> **Exercise requirements**: Your task is to copy every line of the entries that holds the word "Machine".

> **Source material**:
-- ==== Sys2Proof/Machine/Init.lean ====
section
/-! DEFINITION. INIT (R330). -/

namespace Sys2Proof.Machine

/-- R330: the document names INIT and gives it no operands, no effect and no result. -/
def execInit (s : State) : Host.Outcome State Fault Refusal := finish s (.error (.refuse .initUndefined))

end Sys2Proof.Machine
end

> **Expected answer**:
-- ==== Sys2Proof/Machine/Init.lean ====
namespace Sys2Proof.Machine
end Sys2Proof.Machine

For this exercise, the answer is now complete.